Brechmittel-Polizisten nicht volksverhetzt

■ Landgericht kassiert Urteil gegen Mitarbeiter im Anti-Rassismus-Büro

Der Geldbeutel von Matthias B. bleibt gerichtlich ungeschröpft. Gestern kassierte das Bremer Landgericht ein Urteil des Amtsgericht gegen den Mitarbeiter des Bremer Anti-Rassismus-Büros (Arab). Der war im März dieses Jahres zu 750 Mark Geldstrafe wegen „Volksverhetzung“ verurteilt worden – zu unrecht, wie jetzt festgestellt wurde. Hintergrund der damaligen Verurteilung war eine Broschüre des Arab über die zwangsweise Vergabe von Brechmitteln an mutmaßliche Dealer, denen die Polizei vorgeworfen hatte, sie hätten ihre Ware verschluckt. Das Arab hatte seine Rechercheergebnisse zu dem Fall drastisch aufbereitet: „Sonderbehandlungen im Fließbandverfahren“ habe die Polizei durchgeführt. Die Maßnahmen hätten sich vor allem gegen Schwarze gerichtet, das sei „rassistische Polizeiarbeit“. Es bestehe eine „Systematik von rassistischer Gewalt und Körperverletzung durch die Polizei“. Und dieser „Rassismus in Polizei und Sicherheitsapparat wird im Land der Pogrome geleugnet“. Scharf formuliert, meinte nun auch das Landgericht, aber „kein Angriff auf die Menschenwürde“ der Bremer PolizistInnen – und sprach Matthias B. frei.

Vorausgegangen war ein Prozeß, in dem die Fakten, die hinter der ersten Anklage gestanden hatten, schnell geklärt waren. B. hatte an einer Podiumsdiskussion zum Thema Brechmittelvergabe im Bremer Landgericht teilgenommen. Die war von den „Richtern und Staatsanwälten in der ÖTV“ organisiert worden. Nach der Veranstaltung hatte B. auf die Arab-Broschüre hingewiesen, und daraufhin hatte ihm eine anwesende Staatsanwältin eine Anzeige von Amts wegen angehängt. Tatvorwurf: Er vertreibe einen volksverhetzenden Text. Und so hatte es auch der Amtsrichter gesehen. Zwei weitere Arab-Aktivisten warten wegen derselben Sache ebenfalls auf ihren Prozeß, die Broschüre wurde bei diversen Hausdurchsuchungen beschlagnahmt.
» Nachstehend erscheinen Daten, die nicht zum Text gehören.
-- ==== Sys2Proof/Laws/FrameStg.lean ====
section
/-! SUPPORT. The operations that leave the stages alone: one lemma for each, which says so (`.stg` is the field of State that holds it). -/

namespace Sys2Proof.Machine

set_option linter.all false

@[simp] theorem ite_stg (c : Prop) [Decidable c] (a b : State) : (if c then a else b).stg = if c then a.stg else b.stg := by
  split <;> rfl

theorem foldl_stg {α : Type} (f : State → α → State) (h : ∀ s x, (f s x).stg = s.stg) (l : List α) (s : State) :
    (l.foldl f s).stg = s.stg := by
  induction l generalizing s with
  | nil => rfl
  | cons a t ih => rw [List.foldl_cons, ih, h]

theorem foldlPair_stg {α β : Type} (f : State × β → α → State × β) (h : ∀ a x, (f a x).1.stg = a.1.stg) (l : List α)
    (a : State × β) : (l.foldl f a).1.stg = a.1.stg := by
  induction l generalizing a with
  | nil => rfl
  | cons x t ih => rw [List.foldl_cons, ih, h]

@[simp] theorem State.sendEvents_stg (s : State) : (State.sendEvents s).stg = s.stg := by
  simp [State.sendEvents]

@[simp] theorem State.event_stg (s : State) (f : Nat) (c : Nat) (source : Nat) : (State.event s f c source).stg = s.stg := by
  unfold State.event; (repeat' split) <;> simp [*]

@[simp] theorem State.eventAll_stg (s : State) (c : Nat) (source : Nat) : (State.eventAll s c source).stg = s.stg := by
  simp [State.eventAll, foldl_stg]

@[simp] theorem State.memWrite_stg (s : State) (a : Nat) (bs : Bytes) (poison : Bool) :
    (State.memWrite s a bs poison).stg = s.stg := by
  simp [State.memWrite]

@[simp] theorem State.memWriteMixed_stg (s : State) (a : Nat) (bs : Bytes) (pz : Nat → Bool) :
    (State.memWriteMixed s a bs pz).stg = s.stg := by
  simp [State.memWriteMixed, foldl_stg]

@[simp] theorem State.fix_stg (s : State) (f : Nat) (q : Nat) (pos : Nat) (status : Nat) (detail : Nat) (source : Nat) :
    (State.fix s f q pos status detail source).stg = s.stg := by
  unfold State.fix; simp only []; (repeat' split) <;> simp_all

@[simp] theorem State.refuse_stg (s : State) (f : Nat) (q : Nat) (pos : Nat) (detail : Nat) :
    (State.refuse s f q pos detail).stg = s.stg := by
  simp [State.refuse]

@[simp] theorem State.setCmd_stg (s : State) (f : Nat) (q : Nat) (pos : Nat) (g : Cmd → Cmd) :
    (State.setCmd s f q pos g).stg = s.stg := by
  simp [State.setCmd]

@[simp] theorem State.underWay_stg (s : State) (f : Nat) (q : Nat) (pos : Nat) (status : Nat) (detail : Nat) (source : Nat) :
    (State.underWay s f q pos status detail source).stg = s.stg := by
  simp [State.underWay]

@[simp] theorem State.driveSafeOff_stg (s : State) (on : Bool) : (State.driveSafeOff s on).stg = s.stg := by
  simp [State.driveSafeOff]

@[simp] theorem State.sendCan_stg (s : State) (ident : Nat) (typ : Nat) (alive : BitVec 8) :
    (State.sendCan s ident typ alive).stg = s.stg := by
  simp [State.sendCan]
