@[simp] theorem State.offerMatches_tmg (s : State) : (State.offerMatches s).tmg = s.tmg := by
  unfold State.offerMatches; (repeat' split) <;> simp [*]

@[simp] theorem State.putMatches_tmg (s : State) (j : StageJob) : (State.putMatches s j).tmg = s.tmg := by
  simp [State.putMatches]

@[simp] theorem State.endDense_tmg (s : State) (i : Nat) (j : StageJob) : (State.endDense s i j).tmg = s.tmg := by
  simp [State.endDense]

@[simp] theorem State.endFreqPulse_tmg (s : State) : (State.endFreqPulse s).tmg = s.tmg := by
  simp [State.endFreqPulse]

@[simp] theorem State.measureVin_tmg (s : State) : (State.measureVin s).tmg = s.tmg := by
  simp [State.measureVin]

@[simp] theorem State.endVerify_tmg (s : State) : (State.endVerify s).tmg = s.tmg := by
  unfold State.endVerify; (repeat' split) <;> simp [*]

@[simp] theorem State.runMessages_tmg (s : State) : (State.runMessages s).tmg = s.tmg := by
  simp [State.runMessages, foldl_tmg]

@[simp] theorem State.resumeTasks_tmg (s : State) : (State.resumeTasks s).tmg = s.tmg := by
  simp [State.resumeTasks, foldl_tmg]

@[simp] theorem State.badHeader_tmg (s : State) (port : Nat) : (State.badHeader s port).tmg = s.tmg := by
  simp [State.badHeader]

@[simp] theorem State.active_tmg (s : State) (port : Nat) : (State.active s port).tmg = s.tmg := by
  simp [State.active]

@[simp] theorem State.emitLine_tmg (s : State) (c pipe : Nat) (g : CtxFrame) (y : Nat) : (s.emitLine c pipe g y).1.tmg = s.tmg := by
  unfold State.emitLine
  refine foldlPair_tmg _ (fun a x => ?_) _ _
  dsimp only
  split <;> simp

@[simp] theorem State.emitChroma_tmg (s : State) (c : Nat) (pipe : Nat) (f : CtxFrame) :
    (State.emitChroma s c pipe f).tmg = s.tmg := by
  simp [State.emitChroma, foldl_tmg]

@[simp] theorem State.emitFrame_tmg (s : State) (c : Nat) (id : Nat) : (State.emitFrame s c id).tmg = s.tmg := by
  unfold State.emitFrame; (repeat' split) <;> simp [*, foldl_tmg, foldlPair_tmg]

@[simp] theorem State.closeFrame_tmg (s : State) (c : Nat) (short : Bool) : (State.closeFrame s c short).tmg = s.tmg := by
  unfold State.closeFrame; (repeat' split) <;> simp [*]

@[simp] theorem State.startCtx_tmg (s : State) (c : Nat) : (State.startCtx s c).tmg = s.tmg := by
  simp [State.startCtx]

@[simp] theorem State.noteBacklog_tmg (s : State) (pipe : Nat) : (State.noteBacklog s pipe).tmg = s.tmg := by
  simp [State.noteBacklog]

@[simp] theorem State.takeLinePacket_tmg (s : State) (port : Nat) (c : Nat) (dt : Nat) (pixels : List Nat) (bad : Bool) :
    (State.takeLinePacket s port c dt pixels bad).tmg = s.tmg := by
  unfold State.takeLinePacket; (repeat' split) <;> simp [*]

@[simp] theorem State.scbCtl_tmg (s : State) (f : Part) (k : Nat) (w : U32) : (State.scbCtl s f k w).tmg = s.tmg := by
  simp [State.scbCtl]

@[simp] theorem State.scbPush_tmg (s : State) (f : Part) (k : Nat) (v : Byte) : (State.scbPush s f k v).tmg = s.tmg := by
  simp [State.scbPush]

@[simp] theorem State.scbPop_tmg (s : State) (b : Nat) : (s.scbPop b).1.tmg = s.tmg := by
  unfold State.scbPop; split <;> simp

@[simp] theorem State.enforcePins_tmg (s : State) (old : Struct) : (State.enforcePins s old).tmg = s.tmg := by
  simp [State.enforcePins]

@[simp] theorem State.enforceBoard_tmg (s : State) : (State.enforceBoard s).tmg = s.tmg := by
  simp [State.enforceBoard]

@[simp] theorem State.refreshVfs_tmg (s : State) : (State.refreshVfs s).tmg = s.tmg := by
  simp [State.refreshVfs]

@[simp] theorem State.enforceParts_tmg (s : State) (old : Struct) : (State.enforceParts s old).tmg = s.tmg := by
  simp [State.enforceParts, foldl_tmg]

@[simp] theorem State.enforceRegions_tmg (s : State) (old : Struct) : (State.enforceRegions s old).tmg = s.tmg := by
  unfold State.enforceRegions
  refine (foldl_tmg _ (fun s r => ?_) _ _).trans (foldl_tmg _ (fun s r => ?_) _ _)
  · refine (foldl_tmg _ (fun s l => ?_) _ _).trans rfl
    split
    · split <;> simp
    · rfl
  · rfl

@[simp] theorem State.enforceExports_tmg (s : State) (old : Struct) : (State.enforceExports s old).tmg = s.tmg := by
  simp [State.enforceExports, foldl_tmg]

@[simp] theorem State.enforceLinks_tmg (s : State) (old : Struct) : (State.enforceLinks s old).tmg = s.tmg := by
  simp [State.enforceLinks, foldl_tmg]

@[simp] theorem State.enforceCamera_tmg (s : State) (old : Struct) : (State.enforceCamera s old).tmg = s.tmg := by
  simp [State.enforceCamera]

@[simp] theorem State.enforceStreams_tmg (s : State) (old : Struct) : (State.enforceStreams s old).tmg = s.tmg := by
  simp [State.enforceStreams]

@[simp] theorem State.enforceStages_tmg (s : State) : (State.enforceStages s).tmg = s.tmg := by
  simp [State.enforceStages]

@[simp] theorem State.enforceSafety_tmg (s : State) (core : Option Bytes) : (State.enforceSafety s core).tmg = s.tmg := by
  unfold State.enforceSafety; (repeat' split) <;> simp [*]

@[simp] theorem State.rejectApply_tmg (s : State) (n : Nat) (a : Apply) (status : Nat) (detail : Nat) :
    (State.rejectApply s n a status detail).tmg = s.tmg := by
  simp [State.rejectApply]

@[simp] theorem State.missFrame_tmg (s : State) (r : Nat) (n : Nat) (a : Apply) : (State.missFrame s r n a).tmg = s.tmg := by
  simp [State.missFrame]

@[simp] theorem State.checkerFails_tmg (s : State) (c : Nat × Nat) (g : Nat) : (State.checkerFails s c g).tmg = s.tmg := by
  unfold State.checkerFails; simp only []; (repeat' split) <;> simp_all

@[simp] theorem State.pairWrite_tmg (s : State) (f : Part) (w : U32) : (State.pairWrite s f w).tmg = s.tmg := by
  simp [State.pairWrite]

@[simp] theorem State.draw_tmg (s : State) (n : Nat) : (s.draw n).2.tmg = s.tmg := by simp [State.draw]

@[simp] theorem State.dropBlobs_tmg (s : State) (a : Nat) (n : Nat) : (State.dropBlobs s a n).tmg = s.tmg := by
  simp [State.dropBlobs]

@[simp] theorem State.failLoad_tmg (s : State) (f : Nat) (q : Nat) (pos : Nat) (status : Nat) (detail : Nat) (c : Cmd) (payload : Nat) :
    (State.failLoad s f q pos status detail c payload).tmg = s.tmg := by
  simp [State.failLoad]

@[simp] theorem State.openPackage_tmg (s : State) (f : Nat) (q : Nat) (c : Cmd) (b : Bytes) (key : Bytes) (ep : Bool) :
    (State.openPackage s f q c b key ep).tmg = s.tmg := by
  unfold State.openPackage; simp only []; split
  · simp
  · split
    · simp
    · split <;> simp

@[simp] theorem State.newMemoryKey_tmg (s : State) : (State.newMemoryKey s).tmg = s.tmg := by
  simp [State.newMemoryKey]

@[simp] theorem State.tagChanged_tmg (s : State) : (State.tagChanged s).tmg = s.tmg := by
  simp [State.tagChanged]

@[simp] theorem State.setSpdm_tmg (s : State) (p : SpdmPort) (x : Spdm) : (State.setSpdm s p x).tmg = s.tmg := by
  unfold State.setSpdm; (repeat' split) <;> simp [*]

@[simp] theorem State.endConsent_tmg (s : State) : (State.endConsent s).tmg = s.tmg := by
  unfold State.endConsent; (repeat' split) <;> simp [*]

@[simp] theorem State.clearRsq_tmg (s : State) (off : Nat) : (State.clearRsq s off).tmg = s.tmg := by
  simp [State.clearRsq]

@[simp] theorem State.clearCin_tmg (s : State) (off : Nat) : (State.clearCin s off).tmg = s.tmg := by
  simp [State.clearCin]

@[simp] theorem State.clearIsp_tmg (s : State) (off : Nat) : (State.clearIsp s off).tmg = s.tmg := by
  simp [State.clearIsp]

@[simp] theorem State.clearStage_tmg (s : State) (i : Nat) (r : Nat) : (State.clearStage s i r).tmg = s.tmg := by
  simp [State.clearStage]

@[simp] theorem State.clearMash_tmg (s : State) (off : Nat) : (State.clearMash s off).tmg = s.tmg := by
  simp [State.clearMash]

@[simp] theorem State.clearNec_tmg (s : State) (off : Nat) : (State.clearNec s off).tmg = s.tmg := by
  simp [State.clearNec]

@[simp] theorem State.clearMem_tmg (s : State) (off : Nat) : (State.clearMem s off).tmg = s.tmg := by
  simp [State.clearMem]

@[simp] theorem State.clearLnk_tmg (s : State) (off : Nat) : (State.clearLnk s off).tmg = s.tmg := by
  simp [State.clearLnk]

@[simp] theorem State.clearSaf_tmg (s : State) (off : Nat) : (State.clearSaf s off).tmg = s.tmg := by
  simp [State.clearSaf]

@[simp] theorem State.clearMgt_tmg (s : State) (off : Nat) : (State.clearMgt s off).tmg = s.tmg := by
  simp [State.clearMgt]

@[simp] theorem State.clearLog_tmg (s : State) (off : Nat) : (State.clearLog s off).tmg = s.tmg := by
  simp [State.clearLog]

@[simp] theorem State.debugServe_tmg (s : State) (op : DebugOp) : (State.debugServe s op).tmg = s.tmg := by
  unfold State.debugServe; (repeat' split) <;> simp [*]

@[simp] theorem State.memCorrected_tmg (s : State) (a : Nat) : (State.memCorrected s a).tmg = s.tmg := by
  simp [State.memCorrected]

@[simp] theorem State.memUncorrectable_tmg (s : State) (a : Nat) : (State.memUncorrectable s a).tmg = s.tmg := by
  simp [State.memUncorrectable]

@[simp] theorem State.countFind_tmg (s : State) (a : Nat) (e : EccFind) : (s.countFind a e).tmg = s.tmg := by
  cases e <;> simp [State.countFind]

@[simp] theorem State.pairFill_tmg (s : State) (a : Nat) : (State.pairFill s a).tmg = s.tmg := by
  simp [State.pairFill]

@[simp] theorem State.keepSeq_tmg (s : State) (l : Log) : (State.keepSeq s l).tmg = s.tmg := by
  simp [State.keepSeq]

@[simp] theorem State.appendNext_tmg (s : State) : (State.appendNext s).tmg = s.tmg := by
  unfold State.appendNext; (repeat' split) <;> simp [*]

@[simp] theorem State.norCopy_tmg (s : State) (ok : Bool) : (State.norCopy s ok).tmg = s.tmg := by
  unfold State.norCopy; (repeat' split) <;> simp [*]

@[simp] theorem State.appendMany_tmg (s : State) (n : Nat) : (State.appendMany s n).tmg = s.tmg := by
  induction n generalizing s with
  | zero => rfl
  | succ n ih => unfold State.appendMany; simp [ih]

@[simp] theorem State.copyMany_tmg (s : State) (n : Nat) : (State.copyMany s n).tmg = s.tmg := by
  induction n generalizing s with
  | zero => rfl
  | succ n ih => unfold State.copyMany; simp [ih]

@[simp] theorem State.endInterval_tmg (s : State) : (State.endInterval s).tmg = s.tmg := by
  simp [State.endInterval]

@[simp] theorem State.patrolUe_tmg (s : State) (block : Nat) (a : Nat) (intervened : Bool) :
    (State.patrolUe s block a intervened).tmg = s.tmg := by
  simp [State.patrolUe]

@[simp] theorem State.patrolBlock_tmg (s : State) (block : Nat) (errs : List Bytes) (intervened : Bool) :
    (State.patrolBlock s block errs intervened).tmg = s.tmg := by
  refine foldl_tmg _ (fun s x => ?_) _ _
  dsimp only
  split
  · rfl
  · split <;> simp

@[simp] theorem State.defer_tmg (s : State) (activity : Nat) : (State.defer s activity).tmg = s.tmg := by
  simp [State.defer]

@[simp] theorem State.setBg_tmg (s : State) (f : Part) (w : U32) : (State.setBg s f w).tmg = s.tmg := by
  simp [State.setBg]

@[simp] theorem State.askSource_tmg (s : State) (part : Nat) (board : Nat) (a : Nat) (n : Nat) (cmd : Option (Nat × Nat × Nat)) :
    (State.askSource s part board a n cmd).tmg = s.tmg := by
  simp [State.askSource, foldl_tmg]

@[simp] theorem State.sendOwn_tmg (s : State) (f : Nat) (q : Nat) (c : Cmd) : (State.sendOwn s f q c).tmg = s.tmg := by
  unfold State.sendOwn; simp only []; (repeat' split) <;> simp_all

@[simp] theorem State.startApply_tmg (s : State) (f : Nat) (q : Nat) (c : Cmd) (point : ApplyPoint) :
    (State.startApply s f q c point).tmg = s.tmg := by
  unfold State.startApply; simp only []; (repeat' split) <;> simp_all

@[simp] theorem State.readmit_tmg (s : State) (b : Nat) : (State.readmit s b).tmg = s.tmg := by
  simp [State.readmit]

@[simp] theorem State.returned_tmg (s : State) (b : Nat) (tag : Bytes) : (State.returned s b tag).tmg = s.tmg := by
  simp [State.returned]

@[simp] theorem State.dropHomed_tmg (s : State) (b : Nat) : (State.dropHomed s b).tmg = s.tmg := by
  simp [State.dropHomed, foldl_tmg]

@[simp] theorem State.dropHolder_tmg (s : State) (b : Nat) : (State.dropHolder s b).tmg = s.tmg := by
  simp [State.dropHolder, foldl_tmg]

@[simp] theorem State.oweCredits_tmg (s : State) (p : Nat) (m : Msg) (len : Nat) : (State.oweCredits s p m len).tmg = s.tmg := by
  simp [State.oweCredits]

@[simp] theorem State.relay_tmg (s : State) (p n : Nat) (b : Bytes) : (State.relay p n s b).1.tmg = s.tmg := by
  induction n generalizing s b with
  | zero => rfl
  | succ n ih => unfold State.relay; simp only []; (repeat' split) <;> simp [ih]

@[simp] theorem State.replay_tmg (s : State) (p : Nat) : (State.replay s p).tmg = s.tmg := by
  simp [State.replay]

@[simp] theorem State.restartMessage_tmg (s : State) (dest : Nat) (f : Nat) (q : Nat) (c : Cmd) :
    (State.restartMessage s dest f q c).tmg = s.tmg := by
  simp [State.restartMessage]

@[simp] theorem State.taskFault_tmg (s : State) (c : Nat) (cause : Nat) (ea : Option Nat) :
    (State.taskFault s c cause ea).tmg = s.tmg := by
  unfold State.taskFault; simp only []; (repeat' split) <;> simp_all

@[simp] theorem State.issue_tmg (s : State) (c : Nat) (op : Nat) (w : U64) (fields : Nat) (act : Core → Task → State) (h_act : ∀ x0 x1, (act x0 x1).tmg = s.tmg) :
    (State.issue s c op w fields act).tmg = s.tmg := by
  unfold State.issue; simp only []; (repeat' split) <;> simp_all

@[simp] theorem State.markFrame_tmg (s : State) (own : Nat × Nat × Nat) (poisoned : Bool) (lost : Bool) :
    (State.markFrame s own poisoned lost).tmg = s.tmg := by
  simp [State.markFrame]

@[simp] theorem State.markOwner_tmg (s : State) (c : Nat) (own : Nat × Nat × Nat) (b : Bool) :
    (State.markOwner s c own b).tmg = s.tmg := by
  simp [State.markOwner]

@[simp] theorem State.askPiece_tmg (s : State) (c : Nat) (x : Xfer) (a n : Nat) : (s.askPiece c x a n).1.tmg = s.tmg := by
  unfold State.askPiece; simp only []; split <;> simp [foldl_tmg]

@[simp] theorem State.pieceRead_tmg (s : State) (c : Nat) (x : Xfer) (host : Bool) (a : Nat) (n : Nat) (bad : List Nat) :
    (State.pieceRead s c x host a n bad).tmg = s.tmg := by
  simp [State.pieceRead, foldl_tmg]

@[simp] theorem State.storePiece_tmg (s : State) (part : Nat) (host : Bool) (a : Nat) (bs : Bytes) (bad : List Nat) (cmd : Option (Nat × Nat × Nat)) :
    (State.storePiece s part host a bs bad cmd).tmg = s.tmg := by
  simp [State.storePiece, foldl_tmg]

@[simp] theorem State.moveRows_tmg (s : State) (c : Nat) (h : HostRead) (a n : Nat) (x : Xfer) : (State.moveRows s c h a n x).1.tmg = s.tmg := by
  induction n generalizing s x with
  | zero => rfl
  | succ n ih => unfold State.moveRows; simp only []; (repeat' split) <;> simp [ih]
Nun wird die Polizei die Schriften wohl wieder rausrücken müssen. „Sonderbehandlung“ und „Rassismus“ seien Begriffe, die in den unterschiedlichsten Kontexten immer wieder in der Öffentlichkeit verwendet würden, ohne daß es gleich zu Anklagen und Prozessen käme, hatte B. in einem langen Statement argumentiert. Er fühle sich in einem politischen Prozeß. Außerdem sei es absurd, daß die Staatsanwaltschaft aufgrund der Recherchen des Arab gegen Polizisten und den verantwortlichen Polizeiarzt ermittle und gleichzeitig Arab-Mitglieder wegen derselben Recherchen verurteilt würden. So ganz konnte der Staatsanwalt die Argumentation nicht entkräften. Ohnehin machte er in seinem Plädoyer „ganz privat“ deutlich, daß die Arbeit der Polizei kritisch begleitet würde. Aber dienstlich meinte er: „Die Grenze der Wortwahl ist überschritten“. Das könnte tatsächlich sein, fand auch der Richter in der Urteilsbegründung. Aber damit sei noch nicht der Tatbestand der Volksverhetzung erfüllt: „Der ist sehr eng auszulegen“, und zwar für den Schutz von Minderheiten gegen Äußerungen, die ihnen das Lebensrecht absprechen. Wie das Gesetz gemeint sei, das zeigten schon die Beispiele, die in der Literatur genannt würden: „Juden sind Untermenschen“. Daher sei B. freizusprechen, „auch wenn es den Strafverfolgungsbehörden und Teilen der Öffentlichkeit nicht paßt“. Möglicherweise würde der Justiz vorgeworfen, daß sie zu lasch sei. „Aber war es dagegen wichtiger, als rechtsstaatliche Justiz dazustehen?“ J.G.